# REQUIREMENT:
Copy out exactly the stretch of the listing below that begins at the line containing "namespace Sys2Proof.Machine" and ends at the line containing "optWord p.target) r.close", and copy nothing outside it.

◇ ◇ ◇ ◇ ◇ ◇ ◇

-- ==== Sys2Proof/Machine/Area.lean ====
section
/-! DEFINITION. The retained area as bytes, and its check word (R193). -/

namespace Sys2Proof.Machine

/-- The four bytes of a cause key (R177). -/
def keyBytes (k : CauseKey) : List Byte :=
  [byteOf k.zone, byteOf k.section_, byteOf k.kind.code, byteOf k.route.code]

/-- An optional count: FFFFh for absent (R177). -/
def optWord : Option Nat → List Byte
  | some n => be16 n
  | none => be16 0xFFFF

/-- One tally entry (R177). -/
def entryBytes (x : TallyEntry) : List Byte := keyBytes x.key ++ be16 x.stops ++ be32 x.seconds

/-- A part of the area that may be absent: a byte that says whether it is present, and its bytes. -/
def optBytes {α : Type} (f : α → List Byte) : Option α → List Byte
  | none => [0]
  | some x => 1 :: f x

/-- The bytes of a shift record, its fields in the order of R75. The layout is the model's choice
(log 7). -/
def recordBytes (r : Record) : List Byte :=
  [byteOf r.shift, byteOf r.serial, byteOf r.tally.length] ++ r.tally.flatMap entryBytes
    ++ be32 r.total
    ++ be16 r.raised.quality ++ be16 r.raised.material ++ be16 r.raised.equipment ++ be16 r.raised.safety
    ++ [byteOf r.holds.quality, byteOf r.holds.material, byteOf r.holds.equipment, byteOf r.holds.safety]
    ++ optBytes (fun p => be16 p.actual ++ optWord p.target) r.close
    ++ be16 r.version ++ [byteOf r.changed.toNat]

/-- The bytes of the retained area: its contents in the order R193 lists them. The layout of each is the
model's choice (log 7). -/
def retainedBytes (r : Retained) : List Byte :=
  optBytes recordBytes r.current ++ optBytes recordBytes r.last
    ++ optBytes (fun i => keyBytes i.key ++ be32 i.seconds ++ [byteOf i.charged.toNat]) r.interval
    ++ [byteOf r.shift] ++ optBytes (fun n => [byteOf n]) r.serial
    ++ be16 r.actual ++ optWord r.peak ++ be16 r.car

/-- The check word that agrees with these contents: their CRC-16 (R193, R164). -/
def checkWordOf (r : Retained) : BitVec 16 := crc16 (retainedBytes r)

end Sys2Proof.Machine
end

◇ ◇ ◇ ◇ ◇ ◇ ◇

# SOLVED EXERCISE:
namespace Sys2Proof.Machine

/-- The four bytes of a cause key (R177). -/
def keyBytes (k : CauseKey) : List Byte :=
  [byteOf k.zone, byteOf k.section_, byteOf k.kind.code, byteOf k.route.code]

/-- An optional count: FFFFh for absent (R177). -/
def optWord : Option Nat → List Byte
  | some n => be16 n
  | none => be16 0xFFFF

/-- One tally entry (R177). -/
def entryBytes (x : TallyEntry) : List Byte := keyBytes x.key ++ be16 x.stops ++ be32 x.seconds

/-- A part of the area that may be absent: a byte that says whether it is present, and its bytes. -/
def optBytes {α : Type} (f : α → List Byte) : Option α → List Byte
  | none => [0]
  | some x => 1 :: f x

/-- The bytes of a shift record, its fields in the order of R75. The layout is the model's choice
(log 7). -/
def recordBytes (r : Record) : List Byte :=
  [byteOf r.shift, byteOf r.serial, byteOf r.tally.length] ++ r.tally.flatMap entryBytes
    ++ be32 r.total
    ++ be16 r.raised.quality ++ be16 r.raised.material ++ be16 r.raised.equipment ++ be16 r.raised.safety
    ++ [byteOf r.holds.quality, byteOf r.holds.material, byteOf r.holds.equipment, byteOf r.holds.safety]
    ++ optBytes (fun p => be16 p.actual ++ optWord p.target) r.close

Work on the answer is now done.